Melting ice in rock glaciers can impact the chemical characteristics of surface freshwater (Colombo et al., 2018a). Indeed, several studies report higher concentrations of trace metals and nutrients in their meltwaters in comparison to surface waters not affected by rock-glacier presence (Williams et al., 2006, Williams et al., 2007, Thies et al., 2013, Ilyashuk et al., 2014, Ilyashuk et al., 2018, Fegel et al., 2016, Colombo et al., 2018b, Colombo et al., 2019). Metals in rock-glacier-affected surface waters have been also shown to bioaccumulate, potentially impacting aquatic communities (Thies et al., 2013, Ilyashuk et al., 2014, Ilyashuk et al., 2018).
High-elevation impounded surface waters are key freshwater reference sites for global scale processes, due to minimal direct human influence and because of their rapid response to climate-related changes (Adrian et al., 2009, Salerno et al., 2014). Recent studies have demonstrated that lakes and ponds (defined as a water bodies < 2 × 104 m2, Hamerlík et al., 2014) affected by rock-glacier ice melting have suffered changes in their chemical and biological status (Ilyashuk et al., 2014, Ilyashuk et al., 2018), especially in the context of climate change during the last decades (Thies et al., 2007). Recent climatic changes have caused strong modifications in glacial and permafrost environments at global scale (Harris et al., 2009, Zemp et al., 2015, Biskaborn et al., 2019) and, specifically, in the NW Italian Alps (Giaccone et al., 2015, Colombo et al., 2016a, Colombo et al., 2016b).
Although a growing literature has documented the role of rock-glacier ice melting in impacting the alpine headwater hydrochemistry, there is a paucity of studies that investigated the influence of rock glaciers on sedimentological, hydrochemical, and ecological dynamics of surface waters located downstream. In this context, the Col d’Olen area (NW Italian Alps) represents a suitable model system. In fact, in this area, an intact rock glacier terminates into a pond and solute-enriched waters originating from the rock glacier flow into the pond through a subsurface hydrological window (Colombo et al., 2018b, Colombo et al., 2018c).
Our hypothesis is that the rock-glacier dynamics may influence the pond in terms of lacustrine sediment geochemistry and bioavailability of trace metals for aquatic organisms, potentially exerting adverse effects.
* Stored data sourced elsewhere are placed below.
-- ==== Sys2Proof/Laws/KeptPixel.lean ====
section
/-! SUPPORT. Laws/KeptPixel.lean: what Safety.lean calls Kept, through the operations on registers and of the units of a channel:
if what stands before it keeps, what stands after it keeps. -/

namespace Sys2Proof.Machine

/-! ## Machine/Ops.lean. -/

theorem State.wr_kept {s₀ : State} {s : State} {f : Fld} {v : ℕ} (h : Kept s₀ s) : Kept s₀ (State.wr s f v) := by
  unfold State.wr
  repeat' first
    | with_reducible assumption
    | with_reducible refine State.setWord_kept ?_

theorem State.addSat_kept {s₀ : State} {s : State} {f : Fld} {k : ℕ} (h : Kept s₀ s) : Kept s₀ (State.addSat s f k) := by
  unfold State.addSat
  repeat' first
    | with_reducible assumption
    | with_reducible refine State.wr_kept ?_

theorem State.addWrap_kept {s₀ : State} {s : State} {f : Fld} {k : ℕ} (h : Kept s₀ s) : Kept s₀ (State.addWrap s f k).1 := by
  unfold State.addWrap
  repeat' first
    | with_reducible assumption
    | with_reducible refine State.wr_kept ?_

theorem State.addWrap_kept' {s₀ : State} {s : State} {f : Fld} {k : ℕ} {r0 : _} {r1 : _}
    (h : Kept s₀ s) (e : (State.addWrap s f k) = (r0, r1)) : Kept s₀ r0 := by
  have k : Kept s₀ (State.addWrap s f k).1 := State.addWrap_kept h
  rw [e] at k
  exact k

theorem State.bump_kept {s₀ : State} {s : State} {f : Fld} (h : Kept s₀ s) : Kept s₀ (State.bump s f) := by
  unfold State.bump
  repeat' first
    | with_reducible assumption
    | with_reducible refine State.addSat_kept ?_

theorem State.clear_kept {s₀ : State} {s : State} {fs : List Fld} (h : Kept s₀ s) : Kept s₀ (State.clear s fs) := by
  unfold State.clear
  repeat' first
    | with_reducible assumption
    | with_reducible refine State.wr_kept ?_
    | with_reducible refine Kept.foldl ?_ (fun _ _ _ => ?_)

theorem State.clearW1c_kept {s₀ : State} {s : State} {f : Fld} {m : ℕ} (h : Kept s₀ s) : Kept s₀ (State.clearW1c s f m) := by
  unfold State.clearW1c
  repeat' first
    | with_reducible assumption
    | with_reducible refine State.wr_kept ?_

theorem State.setCh_kept {s₀ : State} {s : State} {n : ℕ} {c : Chan} (h : Kept s₀ s) : Kept s₀ (State.setCh s n c) := by
  unfold State.setCh
  repeat' first
    | with_reducible assumption
    | fail_if_no_progress (with_reducible refine Kept.parts (fun hl => hl) (fun hl => hl) ?_)

theorem State.modCh_kept {s₀ : State} {s : State} {n : ℕ} {f : Chan → Chan} (h : Kept s₀ s) : Kept s₀ (State.modCh s n f) := by
  unfold State.modCh
  repeat' first
    | with_reducible assumption
    | with_reducible refine State.setCh_kept ?_

theorem State.modCal_kept {s₀ : State} {s : State} {n : ℕ} {f : CalSt → CalSt} (h : Kept s₀ s) :
    Kept s₀ (State.modCal s n f) := by
  unfold State.modCal
  repeat' first
    | with_reducible assumption
    | with_reducible refine State.modCh_kept ?_

theorem State.modDrv_kept {s₀ : State} {s : State} {f : DrvSt → DrvSt} (h : Kept s₀ s) : Kept s₀ (State.modDrv s f) := by
  unfold State.modDrv
  repeat' first
    | with_reducible assumption
    | fail_if_no_progress (with_reducible refine Kept.parts (fun hl => hl) (fun hl => hl) ?_)

theorem State.modFifo_kept {s₀ : State} {s : State} {n : ℕ} {f : FifoSt → FifoSt} (h : Kept s₀ s) :
    Kept s₀ (State.modFifo s n f) := by
  unfold State.modFifo
  repeat' first
    | with_reducible assumption
    | with_reducible refine State.modCh_kept ?_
In order to test this hypothesis, we sampled both soils and sediments in different compartments of the rock-glacier - pond system and we further sampled benthic invertebrates in the pond to: (i) assess the potential influence of the rock glacier and the surrounding soils on the lacustrine sediment geochemistry, (ii) investigate trace-metal bioaccumulation in aquatic organisms, and (iii) attempt to assess the effect of rock-glacier dynamics on potential pond systemic modifications.
Section snippets
Study area
The research site is a node of the Long-Term Ecological Research (LTER) network (Angelo Mosso Scientific Institute site) in Italy, in the North-Western Italian Alps, at the boundary between Valle d’Aosta and Piemonte regions (Fig. 1a). The Col d’Olen Rock Glacier Pond is situated at an elevation of 2722 m a.s.l. and its catchment area is approximately 206,000 m2 (Fig. 1b).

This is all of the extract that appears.